### [Task to carry out]
Only one stretch of the records below is wanted: the lines from the one holding "theorem Dev.delayS_cell (k" through the one holding "d.undef = false". Return it exactly, both ends included.

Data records

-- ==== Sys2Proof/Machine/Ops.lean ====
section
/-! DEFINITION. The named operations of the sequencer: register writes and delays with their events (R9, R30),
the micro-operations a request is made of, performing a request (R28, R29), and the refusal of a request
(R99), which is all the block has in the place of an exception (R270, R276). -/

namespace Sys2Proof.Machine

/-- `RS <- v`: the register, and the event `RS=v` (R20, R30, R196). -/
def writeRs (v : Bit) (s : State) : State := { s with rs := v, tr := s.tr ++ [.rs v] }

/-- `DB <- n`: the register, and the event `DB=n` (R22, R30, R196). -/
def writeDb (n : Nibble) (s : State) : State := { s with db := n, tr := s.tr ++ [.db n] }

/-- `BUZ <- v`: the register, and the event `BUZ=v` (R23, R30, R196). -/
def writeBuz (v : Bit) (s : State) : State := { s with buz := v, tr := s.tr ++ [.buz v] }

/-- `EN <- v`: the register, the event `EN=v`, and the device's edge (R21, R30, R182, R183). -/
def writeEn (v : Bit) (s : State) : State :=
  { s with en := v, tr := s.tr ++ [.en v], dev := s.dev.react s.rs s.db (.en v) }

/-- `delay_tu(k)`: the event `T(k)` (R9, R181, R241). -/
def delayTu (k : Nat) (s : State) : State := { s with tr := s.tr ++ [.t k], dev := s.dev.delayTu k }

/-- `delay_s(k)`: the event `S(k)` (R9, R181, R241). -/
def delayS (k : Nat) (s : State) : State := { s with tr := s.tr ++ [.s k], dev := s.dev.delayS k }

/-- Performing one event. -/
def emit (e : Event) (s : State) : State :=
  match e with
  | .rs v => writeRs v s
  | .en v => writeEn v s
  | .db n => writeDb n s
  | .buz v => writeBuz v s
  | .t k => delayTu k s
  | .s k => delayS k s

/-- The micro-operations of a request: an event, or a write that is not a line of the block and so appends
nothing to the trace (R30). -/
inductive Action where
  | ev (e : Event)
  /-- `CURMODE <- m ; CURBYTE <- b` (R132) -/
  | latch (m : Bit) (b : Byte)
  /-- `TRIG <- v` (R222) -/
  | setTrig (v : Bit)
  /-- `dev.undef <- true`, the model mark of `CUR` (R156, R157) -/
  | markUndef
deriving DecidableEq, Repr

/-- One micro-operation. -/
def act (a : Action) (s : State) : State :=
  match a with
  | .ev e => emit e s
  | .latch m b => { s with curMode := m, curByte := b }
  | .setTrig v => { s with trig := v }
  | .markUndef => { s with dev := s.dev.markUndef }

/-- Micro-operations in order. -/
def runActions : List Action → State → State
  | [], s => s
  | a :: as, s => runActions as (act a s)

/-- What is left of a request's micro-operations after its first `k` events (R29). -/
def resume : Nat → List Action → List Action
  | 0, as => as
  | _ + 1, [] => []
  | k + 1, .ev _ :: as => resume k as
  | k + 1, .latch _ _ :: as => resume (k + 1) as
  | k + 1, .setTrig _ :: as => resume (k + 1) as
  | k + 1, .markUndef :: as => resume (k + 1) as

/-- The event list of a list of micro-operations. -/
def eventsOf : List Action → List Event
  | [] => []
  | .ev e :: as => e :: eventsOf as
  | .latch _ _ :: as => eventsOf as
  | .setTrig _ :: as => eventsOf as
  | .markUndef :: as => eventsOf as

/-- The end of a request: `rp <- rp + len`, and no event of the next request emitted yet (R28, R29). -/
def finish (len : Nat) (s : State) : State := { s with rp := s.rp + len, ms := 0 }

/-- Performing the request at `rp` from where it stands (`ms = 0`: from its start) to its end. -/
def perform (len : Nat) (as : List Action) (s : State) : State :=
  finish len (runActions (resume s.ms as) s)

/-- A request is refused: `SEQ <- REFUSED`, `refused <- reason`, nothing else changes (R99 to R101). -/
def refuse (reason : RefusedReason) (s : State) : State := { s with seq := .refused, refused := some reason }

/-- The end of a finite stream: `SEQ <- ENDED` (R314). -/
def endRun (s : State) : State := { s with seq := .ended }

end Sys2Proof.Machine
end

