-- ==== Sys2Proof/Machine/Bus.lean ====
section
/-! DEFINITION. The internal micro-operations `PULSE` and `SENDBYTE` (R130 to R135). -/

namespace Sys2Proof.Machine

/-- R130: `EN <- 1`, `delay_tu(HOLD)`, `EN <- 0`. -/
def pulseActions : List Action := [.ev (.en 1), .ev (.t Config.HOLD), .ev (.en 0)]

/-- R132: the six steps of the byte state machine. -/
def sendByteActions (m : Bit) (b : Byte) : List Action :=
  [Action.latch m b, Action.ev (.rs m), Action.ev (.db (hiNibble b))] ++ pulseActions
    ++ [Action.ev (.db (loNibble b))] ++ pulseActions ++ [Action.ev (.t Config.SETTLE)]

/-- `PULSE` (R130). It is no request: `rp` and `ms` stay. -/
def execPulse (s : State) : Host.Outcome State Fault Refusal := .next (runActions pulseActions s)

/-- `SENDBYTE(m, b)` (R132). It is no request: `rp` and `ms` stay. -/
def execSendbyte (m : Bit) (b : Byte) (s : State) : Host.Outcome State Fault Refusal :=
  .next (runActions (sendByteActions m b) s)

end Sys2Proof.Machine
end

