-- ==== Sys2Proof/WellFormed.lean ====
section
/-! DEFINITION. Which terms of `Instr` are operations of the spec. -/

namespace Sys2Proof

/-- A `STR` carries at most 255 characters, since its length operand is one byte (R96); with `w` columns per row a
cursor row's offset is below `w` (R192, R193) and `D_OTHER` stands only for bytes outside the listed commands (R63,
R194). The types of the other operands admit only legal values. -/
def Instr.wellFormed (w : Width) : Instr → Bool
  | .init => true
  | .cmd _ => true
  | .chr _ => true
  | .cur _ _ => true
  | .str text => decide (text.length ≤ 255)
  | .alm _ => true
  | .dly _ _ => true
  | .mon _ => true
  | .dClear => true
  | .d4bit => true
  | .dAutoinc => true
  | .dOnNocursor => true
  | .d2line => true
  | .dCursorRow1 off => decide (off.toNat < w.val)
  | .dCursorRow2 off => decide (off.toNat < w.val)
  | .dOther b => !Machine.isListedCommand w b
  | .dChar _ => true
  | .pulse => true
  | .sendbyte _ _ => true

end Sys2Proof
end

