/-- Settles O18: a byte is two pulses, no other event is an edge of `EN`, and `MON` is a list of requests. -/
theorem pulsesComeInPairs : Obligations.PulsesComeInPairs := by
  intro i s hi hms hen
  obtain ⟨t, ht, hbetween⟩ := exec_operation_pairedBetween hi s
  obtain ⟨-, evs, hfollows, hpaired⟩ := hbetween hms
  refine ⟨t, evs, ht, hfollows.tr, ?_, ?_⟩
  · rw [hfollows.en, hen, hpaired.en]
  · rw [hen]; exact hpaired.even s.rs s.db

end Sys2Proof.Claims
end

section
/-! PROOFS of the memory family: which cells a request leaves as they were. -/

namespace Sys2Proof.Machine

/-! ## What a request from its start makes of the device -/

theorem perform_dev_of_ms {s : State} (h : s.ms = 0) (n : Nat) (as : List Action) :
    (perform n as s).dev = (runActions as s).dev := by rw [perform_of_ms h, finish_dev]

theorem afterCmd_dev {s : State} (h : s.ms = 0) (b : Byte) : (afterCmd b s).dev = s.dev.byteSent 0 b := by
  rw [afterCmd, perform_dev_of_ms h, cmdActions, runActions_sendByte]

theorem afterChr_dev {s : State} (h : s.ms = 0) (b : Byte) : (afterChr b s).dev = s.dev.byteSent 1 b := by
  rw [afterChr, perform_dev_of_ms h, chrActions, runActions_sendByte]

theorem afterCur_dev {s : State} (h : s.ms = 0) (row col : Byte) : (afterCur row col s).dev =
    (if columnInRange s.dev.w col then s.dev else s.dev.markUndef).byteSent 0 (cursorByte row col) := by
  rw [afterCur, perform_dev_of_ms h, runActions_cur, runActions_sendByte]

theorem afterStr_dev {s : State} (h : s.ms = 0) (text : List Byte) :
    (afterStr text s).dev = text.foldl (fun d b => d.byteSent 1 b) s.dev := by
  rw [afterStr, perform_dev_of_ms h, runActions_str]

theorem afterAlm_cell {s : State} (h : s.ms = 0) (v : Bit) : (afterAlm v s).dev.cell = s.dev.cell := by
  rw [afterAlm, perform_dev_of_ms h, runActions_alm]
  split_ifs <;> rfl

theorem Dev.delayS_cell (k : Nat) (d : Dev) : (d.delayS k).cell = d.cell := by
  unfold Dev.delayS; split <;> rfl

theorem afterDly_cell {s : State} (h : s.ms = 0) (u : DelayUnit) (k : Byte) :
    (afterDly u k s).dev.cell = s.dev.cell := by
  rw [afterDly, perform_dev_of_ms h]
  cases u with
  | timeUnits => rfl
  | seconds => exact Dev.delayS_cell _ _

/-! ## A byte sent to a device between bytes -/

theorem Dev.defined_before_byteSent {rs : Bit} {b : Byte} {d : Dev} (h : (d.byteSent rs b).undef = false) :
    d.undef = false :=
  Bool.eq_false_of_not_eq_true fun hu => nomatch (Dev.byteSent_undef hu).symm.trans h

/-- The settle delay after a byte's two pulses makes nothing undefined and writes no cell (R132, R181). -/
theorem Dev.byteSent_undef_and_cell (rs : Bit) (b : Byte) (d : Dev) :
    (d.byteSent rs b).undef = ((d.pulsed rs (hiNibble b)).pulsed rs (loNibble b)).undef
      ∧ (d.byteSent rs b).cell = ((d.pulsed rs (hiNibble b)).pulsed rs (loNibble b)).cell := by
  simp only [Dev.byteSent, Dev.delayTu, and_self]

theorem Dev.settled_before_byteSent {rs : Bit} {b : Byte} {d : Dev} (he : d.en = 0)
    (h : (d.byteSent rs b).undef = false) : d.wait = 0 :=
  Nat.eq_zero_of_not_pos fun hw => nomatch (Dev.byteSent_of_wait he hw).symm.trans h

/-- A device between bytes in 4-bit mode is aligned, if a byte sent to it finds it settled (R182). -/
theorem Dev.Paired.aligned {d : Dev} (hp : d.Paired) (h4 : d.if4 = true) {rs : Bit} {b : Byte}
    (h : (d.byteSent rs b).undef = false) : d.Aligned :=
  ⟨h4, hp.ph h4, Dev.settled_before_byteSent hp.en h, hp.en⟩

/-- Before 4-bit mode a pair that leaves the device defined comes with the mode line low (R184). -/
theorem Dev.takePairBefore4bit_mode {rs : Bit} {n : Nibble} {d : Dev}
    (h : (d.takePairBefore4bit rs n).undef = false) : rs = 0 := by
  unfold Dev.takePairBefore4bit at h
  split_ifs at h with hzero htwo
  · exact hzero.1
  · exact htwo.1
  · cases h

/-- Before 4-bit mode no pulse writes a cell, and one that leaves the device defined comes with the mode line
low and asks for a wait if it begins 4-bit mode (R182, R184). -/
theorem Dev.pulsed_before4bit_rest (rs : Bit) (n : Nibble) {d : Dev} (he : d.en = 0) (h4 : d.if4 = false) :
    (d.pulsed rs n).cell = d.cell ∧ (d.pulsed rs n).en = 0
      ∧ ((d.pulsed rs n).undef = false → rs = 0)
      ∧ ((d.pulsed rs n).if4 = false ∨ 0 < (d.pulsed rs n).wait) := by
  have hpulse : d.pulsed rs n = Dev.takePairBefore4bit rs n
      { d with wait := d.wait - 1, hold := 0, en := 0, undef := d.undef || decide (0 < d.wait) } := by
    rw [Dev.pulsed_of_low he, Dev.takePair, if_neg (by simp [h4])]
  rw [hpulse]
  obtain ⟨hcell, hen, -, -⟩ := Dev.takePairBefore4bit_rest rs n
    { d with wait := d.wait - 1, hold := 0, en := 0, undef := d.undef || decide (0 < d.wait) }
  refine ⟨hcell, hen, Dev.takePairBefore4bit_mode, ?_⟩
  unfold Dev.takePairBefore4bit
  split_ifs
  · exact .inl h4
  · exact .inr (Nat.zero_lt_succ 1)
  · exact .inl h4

### [Response]
theorem Dev.delayS_cell (k : Nat) (d : Dev) : (d.delayS k).cell = d.cell := by
  unfold Dev.delayS; split <;> rfl

theorem afterDly_cell {s : State} (h : s.ms = 0) (u : DelayUnit) (k : Byte) :
    (afterDly u k s).dev.cell = s.dev.cell := by
  rw [afterDly, perform_dev_of_ms h]
  cases u with
  | timeUnits => rfl
  | seconds => exact Dev.delayS_cell _ _

/-! ## A byte sent to a device between bytes -/

theorem Dev.defined_before_byteSent {rs : Bit} {b : Byte} {d : Dev} (h : (d.byteSent rs b).undef = false) :
    d.undef = false :=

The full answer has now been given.